Again, still room for further reduction in the J(θ) cost function result, but it would not get down as far as the 26-degree polynomial did earlier.

Also notice the relationship is not nearly as closely modeled as in our earlier test:

This is why I began incrementing the `d`

variable and ended up at the result shown above. I would like to improve the accuracy of this algorithm, and am unsure of what to do besides continue to increment the `d`

variable to get a higher-degree polynomial. Doing that is undesirable as the algorithm already takes a minute to run, and exceeds that as more terms are added - it doesn't scale well, and seems overkill for this simple of a dataset.

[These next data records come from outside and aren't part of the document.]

-- ==== Sys2Proof/Tests/Slice0.lean ====
section
/-! SUPPORT. Tests: ill-formed instructions, words written out from the spec's encodings, single steps from the vectors
of spec/95_test_vectors.md (each named by its id there), and a witness for the hypotheses of each statement. -/

namespace Sys2Proof.Tests

open Sys2Proof.Machine

/-! ## Helpers -/

/-- A machine with `n` cells, all zero but for `bytes` from `start` up, one running process 1 with the table `tt`, and
the registers `x`. -/
def machine (n : Nat) (tt : List TTEntry) (start : Nat) (bytes : List Byte) (x : Word × Word × Word) : State :=
  { State.powerOn n with
    pc := x.1, r1 := x.2.1, r2 := x.2.2, haltFlag := false, curPid := 1, nextPid := 2
    procs := [{ id := 1, state := .running }]
    tt := tt
    mem := (Memory.writeBytes [] 0 (List.replicate n 0)).writeBytes start bytes }

/-- "flat `N = 16`" of spec/95_test_vectors.md. -/
def flat16 (start : Nat) (bytes : List Byte) (x : Word × Word × Word) : State :=
  machine 16 [⟨1, 0, 16, 0⟩] start bytes x

/-- The flat machine with a second entry that runs over the end of memory: logical 0x20 to 0x23 are cells 14 to 17. -/
def edge16 (start : Nat) (bytes : List Byte) (x : Word × Word × Word) : State :=
  machine 16 [⟨1, 0, 16, 0⟩, ⟨1, 0x20, 4, 14⟩] start bytes x

/-- Sixteen cells of which the last two are at logical 0 and 1, and logical 2 is cell 16, outside memory. -/
def tail16 (bytes : List Byte) : State := machine 16 [⟨1, 0, 4, 14⟩] 14 bytes (0, 0, 0)

/-- The next state that is answered. -/
def nextOf (o : Host.Outcome State Fault Refusal) : Option State :=
  match o with
  | .next t => some t
  | _ => none

/-- A part of the state after one step. -/
def after {α : Type} (s : State) (part : State → α) : Option α :=
  match step s with
  | .next t => some (part t)
  | _ => none

/-- `x = (PC, R1, R2)`. -/
def regs (s : State) : Word × Word × Word := (s.pc, s.r1, s.r2)

/-- The registers, and the fault latch with the halt flag. -/
structure Seen where
  x : Word × Word × Word
  faultCause : FaultCause
  faultInfo : Nat
  haltFlag : Bool
  deriving DecidableEq, Repr

/-- What `Seen` shows of a state. -/
def regsAndLatch (s : State) : Seen := ⟨regs s, s.faultCause, s.faultInfo, s.haltFlag⟩

/-- The bytes of `n` cells from `a` up. -/
def cells (a n : Nat) (s : State) : List Byte := (List.range n).map (fun k => s.mem.read (a + k))

/-- The byte fetched at PC plus `k`. -/
def fetched (s : State) (k : Nat) : Except Exc Byte := memReadByte s (s.pc + BitVec.ofNat 16 k)

/-! ## Well-formedness: one ill-formed term for each check -/

theorem test_loadWord_register_checked : (Instr.loadWord 3 0).wellFormed = false := by decide
theorem test_storeWord_register_checked : (Instr.storeWord 255 0).wellFormed = false := by decide
theorem test_add_first_register_checked : (Instr.add 3 0).wellFormed = false := by decide
theorem test_add_second_register_checked : (Instr.add 0 3).wellFormed = false := by decide
theorem test_sub_first_register_checked : (Instr.sub 0x80 1).wellFormed = false := by decide
theorem test_sub_second_register_checked : (Instr.sub 1 0x82).wellFormed = false := by decide
theorem test_beq_first_register_checked : (Instr.beq 3 2 0).wellFormed = false := by decide
theorem test_beq_second_register_checked : (Instr.beq 2 3 0).wellFormed = false := by decide

/-- The highest register and any `addr` byte are well formed (spec/30_encoding.md R66, R68). -/
theorem test_wellFormed_accepts :
    (Instr.loadWord 2 0xFF).wellFormed ∧ (Instr.storeWord 0 0).wellFormed ∧ (Instr.add 2 0).wellFormed ∧
      (Instr.sub 0 2).wellFormed ∧ (Instr.beq 2 2 0xFF).wellFormed ∧ Instr.halt.wellFormed := by decide

/-! ## Decoding: words written out from spec/30_encoding.md R60, R63 -/

/-- P1 at 00: `01 01 10` is LOAD_WORD R1, 0x10. -/
theorem test_decode_loadWord : decode [0x01, 0x01, 0x10] = .ok (.loadWord 1 0x10, []) := by decide
/-- P1 at 09: `02 01 0E` is STORE_WORD R1, 0x0E; the byte after it is left. -/
theorem test_decode_storeWord : decode [0x02, 0x01, 0x0E, 0xFF] = .ok (.storeWord 1 0x0E, [0xFF]) := by decide
/-- P1 at 06: `03 01 02` is ADD R1, R2. -/
theorem test_decode_add : decode [0x03, 0x01, 0x02] = .ok (.add 1 2, []) := by decide
/-- P5 at 10: `04 01 02` is SUB R1, R2. -/
theorem test_decode_sub : decode [0x04, 0x01, 0x02] = .ok (.sub 1 2, []) := by decide
/-- P3 at 06: `05 01 02 0A` is BEQ R1, R2, 0x0A. -/
theorem test_decode_beq : decode [0x05, 0x01, 0x02, 0x0A] = .ok (.beq 1 2 0x0A, []) := by decide
/-- P3 at 0A: `FF` is HALT, one byte long. -/
theorem test_decode_halt : decode [0xFF, 0x01] = .ok (.halt, [0x01]) := by decide
/-- A byte that names no register is decoded: the instruction raises the fault (spec/30_encoding.md R62, R66). -/
theorem test_decode_keeps_bad_register : decode [0x03, 0x09, 0x07] = .ok (.add 9 7, []) := by decide
/-- An illegal opcode is rejected whatever follows, or when nothing does (spec/30_encoding.md R64). -/
theorem test_decode_illegal :
    decode [0x00, 0x01, 0x02] = .error (.invalidOpcode 0) ∧ decode [0x06] = .error (.invalidOpcode 6) ∧
      decode [0xFE, 1, 1, 1] = .error (.invalidOpcode 0xFE) := by decide
theorem test_decode_truncated : decode [] = .error .truncated ∧ decode [0x05, 0x01, 0x02] = .error .truncated := by decide
/-- The opcode table's numbering: bits 7..0 are the opcode, 15..8 `reg1`, 23..16 `reg2`, 31..24 `addr`. -/
theorem test_table_word :
    decodeTableWord 24 0x100201 = some (.loadWord 2 0x10) ∧ decodeTableWord 32 0x0A020105 = some (.beq 1 2 0x0A) ∧
      decodeTableWord 8 0xFF = some .halt ∧ decodeTableWord 8 0x03 = some (.add 0 0) ∧
      decodeTableWord 24 0x020107 = none := by decide
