/-- Start of tile n's window (R24). -/
def tileBase (n : Nat) : Nat := n * 0x100000
/-- Core c's window (R25). -/
def coreBase (c : Nat) : Nat := tileBase (c / 2) + 0x40000 * (c % 2)
/-- The TIC window of thread h (R25). -/
def ticBase (h : Nat) : Nat := tileBase (h / 16) + 0xE0000 + (h % 16) * 0x1000
/-- The L2 window of tile n (R25). -/
def l2Base (n : Nat) : Nat := tileBase n + 0x80000
/-- The L3 slice window of tile n (R25). -/
def l3sBase (n : Nat) : Nat := tileBase n + 0xA0000
/-- Footing f, stop x (R24). -/
def footBase (f x : Nat) : Nat := 0x10000000 * (f + 1) + x * 0x1000000
/-- The router window of stop number 16y + x (R25, R236). -/
def meshBase (stop : Nat) : Nat :=
  if stop < 16 then footBase 0 stop + 0x7E0000
  else if stop < 144 then tileBase (stop - 16) + 0xC0000
  else footBase 1 (stop - 144) + 0x7E0000
/-- Memory controller i (R18). -/
def mcBase (i : Nat) : Nat := footBase (i / 8) (2 * (i % 8))
/-- The stop column of link i (R18). -/
def lkX (i : Nat) : Nat := if i % 6 < 3 then 2 * (i % 6) + 1 else 2 * (i % 6) + 3
/-- Link i (R18). -/
def lkBase (i : Nat) : Nat := footBase (i / 6) (lkX i)
/-- Root complex i (R18, 14). -/
def rcBase (i : Nat) : Nat := footBase (i / 2) (if i % 2 = 0 then 7 else 15)
/-- Compression complex i, its DRS half (R18, 15). -/
def cxBase (i : Nat) : Nat := footBase i 7 + 0x800000
/-- IO translation unit u: 0 to 3 of RC0 to RC3, 4 and 5 of CX0 and CX1 (R162). -/
def iotuBase (u : Nat) : Nat := (if u < 4 then rcBase u else cxBase (u - 4)) + 0x400000
/-- The Tandem unit (R18, 12). -/
def tdmBase : Nat := footBase 1 15 + 0x800000
/-- PF BAR0 of complex i, in the model's own numbering (R407). -/
def cxBar (i : Nat) : Nat := 0x100000000 + i * 0x1000000
def scBase : Nat := 0x30000000
def cadBase : Nat := 0x31000000
def odoBase : Nat := 0x32000000
def shmBase : Nat := 0x33000000
def mgtBase : Nat := 0x34000000
def fabBase : Nat := 0x35000000

/-- The stop number 16y + x of the unit of a window (R14, R18; R434 for SC, CAD, FAB and the others of F0 stop 15). -/
def Win.stop : Win → Nat
  | .core c => c / 2 + 16
  | .tic h => h / 16 + 16
  | .l2 n | .l3s n => n + 16
  | .mesh s => s
  | .mc i => 144 * (i / 8) + 2 * (i % 8)
  | .lk i => 144 * (i / 6) + lkX i
  | .rc i => 144 * (i / 2) + (if i % 2 = 0 then 7 else 15)
  | .cx i | .cxbar i => 144 * i + 7
  | .iotu u => if u < 4 then 144 * (u / 2) + (if u % 2 = 0 then 7 else 15) else 144 * (u - 4) + 7
  | .tdm => 159
  | _ => 15

/-- The window that a DRS offset lies in and the offset within it (R24 to R27, R236). -/
def winOf (off : Nat) : Option (Win × Nat) :=
  if off < 0x08000000 then
    let n := off / 0x100000
    let o := off % 0x100000
    if o < 0x40000 then some (.core (2 * n), o)
    else if o < 0x80000 then some (.core (2 * n + 1), o - 0x40000)
    else if o < 0xA0000 then some (.l2 n, o - 0x80000)
    else if o < 0xC0000 then some (.l3s n, o - 0xA0000)
    else if o < 0xE0000 then some (.mesh (n + 16), o - 0xC0000)
    else if o < 0xF0000 then some (.tic (16 * n + (o - 0xE0000) / 0x1000), o % 0x1000)
    else none
  else if off < 0x10000000 then none
  else if off < 0x30000000 then
    let f := off / 0x10000000 - 1
    let x := off / 0x1000000 % 16
    let o := off % 0x1000000
    if 0x7E0000 ≤ o ∧ o < 0x800000 then some (.mesh (144 * f + x), o - 0x7E0000)
    else if x = 7 then
      if o < 0x400000 then some (.rc (2 * f), o)
      else if o < 0x7E0000 then some (.iotu (2 * f), o - 0x400000)
      else if o < 0xC00000 then some (.cx f, o - 0x800000)
      else some (.iotu (4 + f), o - 0xC00000)
    else if x = 15 then
      if o < 0x400000 then some (.rc (2 * f + 1), o)
      else if o < 0x7E0000 then some (.iotu (2 * f + 1), o - 0x400000)
      else if f = 1 then some (.tdm, o - 0x800000) else none
    else if o < 0x7E0000 then
      if x % 2 = 0 then some (.mc (8 * f + x / 2), o)
      else some (.lk (6 * f + if x < 7 then x / 2 else x / 2 - 1), o)
    else none
  else if off < 0x40000000 then
    let o := off % 0x1000000
    match off / 0x1000000 with
    | 0x30 => some (.sc, o) | 0x31 => some (.cad, o) | 0x32 => some (.odo, o)
    | 0x33 => some (.shm, o) | 0x34 => some (.mgt, o) | 0x35 => some (.fab, o)
    | _ => none
  else if 0x100000000 ≤ off ∧ off < 0x102000000 then
    some (.cxbar ((off - 0x100000000) / 0x1000000), off % 0x1000000)
  else none

/-- The registers of one `core` window (header lines and field tables of the spec). -/
def coreRegs : List RegRow := [
  -- CORE_CTL (R58): NLP, GATE_EN
  ⟨0x0, 0x0, 1, [⟨0, 0, .rw, false, 1⟩, ⟨1, 1, .rw, false, 1⟩]⟩,
  -- CORE_MC_TARGET (R118): HTID
  ⟨0x8, 0x0, 1, [⟨10, 0, .rw, false, 0⟩]⟩,
  -- CORE_THR_CTL (R57): CMD, CMD_ERR, STATE, PRIOR
  ⟨0x100, 0x8, 8, [⟨2, 0, .wo, false, 0⟩, ⟨3, 3, .w1c, false, 0⟩, ⟨10, 8, .ro, false, 0⟩, ⟨13, 11, .ro, false, 0⟩]⟩,
  -- CORE_THR_START (R57): PC
  ⟨0x140, 0x8, 8, [⟨56, 2, .rw, false, 0⟩]⟩,
  -- ERR_STATUS (R429): V, OVF, CLASS, ADDRV, MCREQ, CODE, UNIT, HTID, HTIDV
  ⟨0xc00, 0x0, 1, [⟨0, 0, .w1c, true, 0⟩, ⟨1, 1, .w1c, true, 0⟩, ⟨3, 2, .ro, true, 0⟩, ⟨4, 4, .ro, true, 0⟩, ⟨5, 5, .ro, true, 0⟩, ⟨15, 8, .ro, true, 0⟩, ⟨19, 16, .ro, false, 0⟩, ⟨30, 20, .ro, true, 0⟩, ⟨31, 31, .ro, true, 0⟩]⟩,
  -- ERR_ADDR (R429): ERR_ADDR
  ⟨0xc08, 0x0, 1, [⟨63, 0, .ro, true, 0⟩]⟩,
  -- ERR_INFO (R429): ERR_INFO
  ⟨0xc10, 0x0, 1, [⟨63, 0, .ro, true, 0⟩]⟩,
  -- ERR_TIME (R429): ERR_TIME
  ⟨0xc18, 0x0, 1, [⟨63, 0, .ro, true, 0⟩]⟩,
  -- ERR_CNT (R429): CE, UE
  ⟨0xc20, 0x0, 1, [⟨31, 0, .ro, true, 0⟩, ⟨47, 32, .ro, true, 0⟩]⟩,
  -- ERR_CFG (R429): THRESH, IRQ_DEF, WINDOW
  ⟨0xc28, 0x0, 1, [⟨7, 0, .rw, false, 0⟩, ⟨8, 8, .rw, false, 0⟩, ⟨63, 32, .rw, false, 3600⟩]⟩,
  -- ERR_IRQ (R429): HTID, VECTOR, EN
  ⟨0xc30, 0x0, 1, [⟨10, 0, .rw, false, 0⟩, ⟨23, 16, .rw, false, 64⟩, ⟨31, 31, .rw, false, 0⟩]⟩,
  -- ERR_WIN (R429): COUNT, START
  ⟨0xc38, 0x0, 1, [⟨7, 0, .rw, false, 0⟩, ⟨63, 16, .ro, false, 0⟩]⟩]

/-- The registers of one `tic` window (header lines and field tables of the spec). -/
def ticRegs : List RegRow := [
  -- TIC_MSI (R131): VECTOR
  ⟨0x0, 0x0, 1, [⟨7, 0, .wo, false, 0⟩]⟩,
  -- TIC_PEND (R131): PEND
  ⟨0x8, 0x0, 1, [⟨63, 0, .w1c, false, 0⟩]⟩,
  -- TIC_EN (R131): EN
  ⟨0x10, 0x0, 1, [⟨63, 0, .rw, false, 0⟩]⟩,
  -- TIC_THRESH (R131): LEVEL
  ⟨0x18, 0x0, 1, [⟨6, 0, .rw, false, 63⟩]⟩,
  -- TIC_SYSPEND (R131): PEND
  ⟨0x20, 0x0, 1, [⟨31, 0, .w1c, false, 0⟩]⟩,
  -- TIC_SYSEN (R131): MCT, EN
  ⟨0x28, 0x0, 1, [⟨1, 0, .ro, false, 3⟩, ⟨6, 2, .rw, false, 0⟩]⟩,
  -- TIC_IPI (R131): SEND
  ⟨0x30, 0x0, 1, [⟨0, 0, .wo, false, 0⟩]⟩,
  -- TIC_STATUS (R131): BADMSI, BADCNT
  ⟨0x38, 0x0, 1, [⟨0, 0, .w1c, false, 0⟩, ⟨15, 8, .rw, false, 0⟩]⟩]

If you have any insights, have found a glaring flaw, or just have a suggestion of something to try, do open an Issue^{[2]} on Github or send a message my way. I'd be very interested to hear your thoughts on this, to better understand where I'm going astray.

### Update 2017/06/07

For a quick test of my understanding that increasing the iterations would not produce a significant reduction in the cost function result, I 10x-ed the iterations from 800 to 8000, still using `d = 26`

and had the following results:

```
Loading data ...
Creating 377 total features from 2.
Normalizing Features ...
warning: operator -: automatic broadcasting operation applied
warning: quotient: automatic broadcasting operation applied
Running gradient descent ...
The final J value = 6.377990e+003.
==== Begin Prediction Block ====
Creating 377 total features from 2.
warning: operator -: automatic broadcasting operation applied
warning: quotient: automatic broadcasting operation applied
Results:
==========================================
TPS: 10000.0, Size: 30.0, Expected: 20, Capacity Index: 33
TPS: 40000.0, Size: 60.0, Expected: 90, Capacity Index: 260
TPS: 39000.0, Size: 1200.0, Expected: 130, Capacity Index: 262
TPS: 10000.0, Size: 100000.0, Expected: 320, Capacity Index: 236
TPS: 50000.0, Size: 100000.0, Expected: 1600, Capacity Index: 1650
TPS: 12000.0, Size: 210000.0, Expected: 1020, Capacity Index: 971
==========================================
octave:2>
```

This is a pretty serious improvement. I do note that the algorithm is still lacking the accuracy I'd hoped to see, but we're getting into the ballpark here. I've shared this repository to /r/learnmachinelearning^{[3]} for additional feedback.